DESCRIPTION (provided by applicant): Colorectal tumors have different fates. Kim and colleagues demonstrated that early adenomas in humans could grow, remain static, or even spontaneously regress as determined by longitudinally monitoring via virtual colonography (N Engl J Med. 357(14):1403-12, 2007). We found that early adenomas in the mouse had the same fates (Acad Radiol. 16(12):1475-82, 2009). Moreover, a significant percentage of adenomas eventually progress to invasive adenocarcinomas that occasionally metastasize to regional lymph nodes (Cancer Res. 69(14):5768-75, 2009). The progression of tumors from a benign to malignant state can now be meticulously detailed because of recent advances in micro-imaging. We plan to monitor tumors as they progress, collecting biopsies for histopathological assessment and molecular analysis (Aim 1). Transcriptional changes associated with progression can then be elucidated with DNA microarrays. The profile of adenomas that progress to invasive adenocarcinomas will be compared to the profile of adenomas that do not progress (Aim 2). This type of experiment is not feasible in humans because the clinical outcome of any tumor is unknowable. Identifying predictive biomarkers in a mouse model is an important first step towards identifying genes of interest in humans. Our current understanding of the genetic events leading to human colorectal cancer (CRC) is not sufficiently detailed to allow us to provide sophisticated prognostic information to patients based on the molecular characteristics of their tumors. More detailed information would lead to personalized risk stratification and screening recommendations for patients based on genetic changes present within their tumors. This approach would minimize the risks garnered by unnecessary screening tests, while maximizing the chances that high-risk patients undergo more appropriately timed surveillance. It could also guide novel strategies for chemoprevention and treatment of CRC. PUBLIC HEALTH RELEVANCE: Colorectal cancer is the second leading cause of cancer-related mortality in the United States. The current gold standard for screening is colonoscopy, which identifies potentially precancerous polyps or adenomas as well as cancerous lesions. Biomarkers that predict tumor progression would be invaluable to clinicians as they design personalized screening schedules and preventive strategies for each patient.

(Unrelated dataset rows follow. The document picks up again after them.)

-- ==== Sys2Proof/Machine/Sha512.lean ====
section
/-! DEFINITION. SHA-512 (FIPS 180-4), which the manual names for images, commit records, attestation and
signatures: 15_unit_redundancy R445, 18_trust R509, R517. -/
namespace Sys2Proof.Machine

/-- The first forty round constants. -/
def shaK0 : List (BitVec 64) :=
  [0x428a2f98d728ae22#64, 0x7137449123ef65cd#64, 0xb5c0fbcfec4d3b2f#64, 0xe9b5dba58189dbbc#64,
   0x3956c25bf348b538#64, 0x59f111f1b605d019#64, 0x923f82a4af194f9b#64, 0xab1c5ed5da6d8118#64,
   0xd807aa98a3030242#64, 0x12835b0145706fbe#64, 0x243185be4ee4b28c#64, 0x550c7dc3d5ffb4e2#64,
   0x72be5d74f27b896f#64, 0x80deb1fe3b1696b1#64, 0x9bdc06a725c71235#64, 0xc19bf174cf692694#64,
   0xe49b69c19ef14ad2#64, 0xefbe4786384f25e3#64, 0x0fc19dc68b8cd5b5#64, 0x240ca1cc77ac9c65#64,
   0x2de92c6f592b0275#64, 0x4a7484aa6ea6e483#64, 0x5cb0a9dcbd41fbd4#64, 0x76f988da831153b5#64,
   0x983e5152ee66dfab#64, 0xa831c66d2db43210#64, 0xb00327c898fb213f#64, 0xbf597fc7beef0ee4#64,
   0xc6e00bf33da88fc2#64, 0xd5a79147930aa725#64, 0x06ca6351e003826f#64, 0x142929670a0e6e70#64,
   0x27b70a8546d22ffc#64, 0x2e1b21385c26c926#64, 0x4d2c6dfc5ac42aed#64, 0x53380d139d95b3df#64,
   0x650a73548baf63de#64, 0x766a0abb3c77b2a8#64, 0x81c2c92e47edaee6#64, 0x92722c851482353b#64]

/-- The other forty. -/
def shaK1 : List (BitVec 64) :=
  [0xa2bfe8a14cf10364#64, 0xa81a664bbc423001#64, 0xc24b8b70d0f89791#64, 0xc76c51a30654be30#64,
   0xd192e819d6ef5218#64, 0xd69906245565a910#64, 0xf40e35855771202a#64, 0x106aa07032bbd1b8#64,
   0x19a4c116b8d2d0c8#64, 0x1e376c085141ab53#64, 0x2748774cdf8eeb99#64, 0x34b0bcb5e19b48a8#64,
   0x391c0cb3c5c95a63#64, 0x4ed8aa4ae3418acb#64, 0x5b9cca4f7763e373#64, 0x682e6ff3d6b2b8a3#64,
   0x748f82ee5defb2fc#64, 0x78a5636f43172f60#64, 0x84c87814a1f0ab72#64, 0x8cc702081a6439ec#64,
   0x90befffa23631e28#64, 0xa4506cebde82bde9#64, 0xbef9a3f7b2c67915#64, 0xc67178f2e372532b#64,
   0xca273eceea26619c#64, 0xd186b8c721c0c207#64, 0xeada7dd6cde0eb1e#64, 0xf57d4f7fee6ed178#64,
   0x06f067aa72176fba#64, 0x0a637dc5a2c898a6#64, 0x113f9804bef90dae#64, 0x1b710b35131c471b#64,
   0x28db77f523047d84#64, 0x32caab7b40c72493#64, 0x3c9ebe0a15c9bebc#64, 0x431d67c49c100d4c#64,
   0x4cc5d4becb3e42b6#64, 0x597f299cfc657e2a#64, 0x5fcb6fab3ad6faec#64, 0x6c44198c4a475817#64]

/-- The initial hash value. -/
def shaInit : List (BitVec 64) :=
  [0x6a09e667f3bcc908#64, 0xbb67ae8584caa73b#64, 0x3c6ef372fe94f82b#64, 0xa54ff53a5f1d36f1#64,
   0x510e527fade682d1#64, 0x9b05688c2b3e6c1f#64, 0x1f83d9abfb41bd6b#64, 0x5be0cd19137e2179#64]

/-- The functions of FIPS 180-4, section 4.1.3. -/
def shaS0 (x : BitVec 64) : BitVec 64 := x.rotateRight 28 ^^^ x.rotateRight 34 ^^^ x.rotateRight 39
def shaS1 (x : BitVec 64) : BitVec 64 := x.rotateRight 14 ^^^ x.rotateRight 18 ^^^ x.rotateRight 41
def shaT0 (x : BitVec 64) : BitVec 64 := x.rotateRight 1 ^^^ x.rotateRight 8 ^^^ (x >>> 7)
def shaT1 (x : BitVec 64) : BitVec 64 := x.rotateRight 19 ^^^ x.rotateRight 61 ^^^ (x >>> 6)

/-- The message schedule after `n` more words, from the last sixteen, the newest first. -/
def shaMore : Nat → List (BitVec 64) → List (BitVec 64)
  | 0, l => l
  | n + 1, l => shaMore n ((shaT1 (l.getD 1 0) + l.getD 6 0 + shaT0 (l.getD 14 0) + l.getD 15 0) :: l)

/-- One round on the eight working variables. -/
def shaRound (v : List (BitVec 64)) (kw : BitVec 64) : List (BitVec 64) :=
  match v with
  | [a, b, c, d, e, f, g, h] =>
    let t1 := h + shaS1 e + ((e &&& f) ^^^ (~~~e &&& g)) + kw
    let t2 := shaS0 a + ((a &&& b) ^^^ (a &&& c) ^^^ (b &&& c))
    [t1 + t2, a, b, c, d + t1, e, f, g]
  | l => l

/-- A number from eight bytes, the most significant first. -/
def be64 (bs : List Byte) : BitVec 64 := BitVec.ofNat 64 (ofBe bs)

/-- The words of one block, the newest first. -/
def shaWords (bs : List Byte) : List (BitVec 64) :=
  ((List.range 16).map fun i => be64 (slice bs (8 * i) 8)).reverse

/-- One block of 128 bytes. -/
def shaBlock (h : List (BitVec 64)) (bs : List Byte) : List (BitVec 64) :=
  let ws := (shaMore 64 (shaWords bs)).reverse
  let v := (List.zipWith (· + ·) (shaK0 ++ shaK1) ws).foldl shaRound h
  List.zipWith (· + ·) h v

/-- `n` blocks of a padded message. -/
def shaBlocks : Nat → List (BitVec 64) → List Byte → List (BitVec 64)
  | 0, h, _ => h
  | n + 1, h, bs => shaBlocks n (shaBlock h (bs.take 128)) (bs.drop 128)

/-- `n` bytes of a number, the most significant first. -/
def beNat (n v : Nat) : List Byte := (leNat n v).reverse

/-- The padded message. -/
def shaPad (bs : List Byte) : List Byte :=
  let zeros := (239 - bs.length % 128) % 128
  bs ++ 0x80#8 :: List.replicate zeros 0 ++ beNat 16 (8 * bs.length)

/-- The 64 bytes of the digest. -/
def sha512 (bs : List Byte) : List Byte :=
  let p := shaPad bs
  (shaBlocks (p.length / 128) shaInit p).flatMap fun w => beNat 8 w.toNat

end Sys2Proof.Machine
end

描述（由申请人提供）：结直肠肿瘤有不同的结局。Kim及其同事证明，人类早期腺瘤可以生长、保持静止或甚至自发消退，如通过虚拟结肠造影纵向监测所确定的（N Engl J Med.357（14）：1403-12，2007）。我们发现小鼠中的早期腺瘤具有相同的命运（Acad Radiol.16（12）：1475-82，2009）。此外，显著百分比的腺瘤最终进展为偶尔转移至区域淋巴结的侵袭性腺癌（Cancer Res.69（14）：5768-75，2009）。由于显微成像技术的最新进展，肿瘤从良性到恶性的进展现在可以被细致地描述。我们计划监测肿瘤的进展，收集活检组织病理学评估和分子分析（目标1）。然后可以用DNA微阵列阐明与进展相关的转录变化。将进展为浸润性腺癌的腺瘤的特征与未进展的腺瘤的特征进行比较（目的2）。这种类型的实验在人类中是不可行的，因为任何肿瘤的临床结果都是不可知的。在小鼠模型中鉴定预测性生物标志物是鉴定人类感兴趣基因的重要第一步。我们目前对导致人类结直肠癌（CRC）的遗传事件的了解还不够详细，无法为患者提供基于基因的复杂预后信息。 他们肿瘤的分子特征。更详细的信息将导致个性化的风险分层和筛查建议的基础上存在于他们的肿瘤内的遗传变化的患者。这种方法将最大限度地减少不必要的筛查测试带来的风险，同时最大限度地增加高风险患者接受更适当的定时监测的机会。它还可以指导CRC的化学预防和治疗的新策略。 公共卫生相关性：结直肠癌是美国癌症相关死亡的第二大原因。目前筛查的金标准是结肠镜检查，它可以识别潜在的癌前息肉或腺瘤以及癌性病变。预测肿瘤进展的生物标志物对临床医生来说是无价的，因为他们为每个患者设计个性化的筛查时间表和预防策略。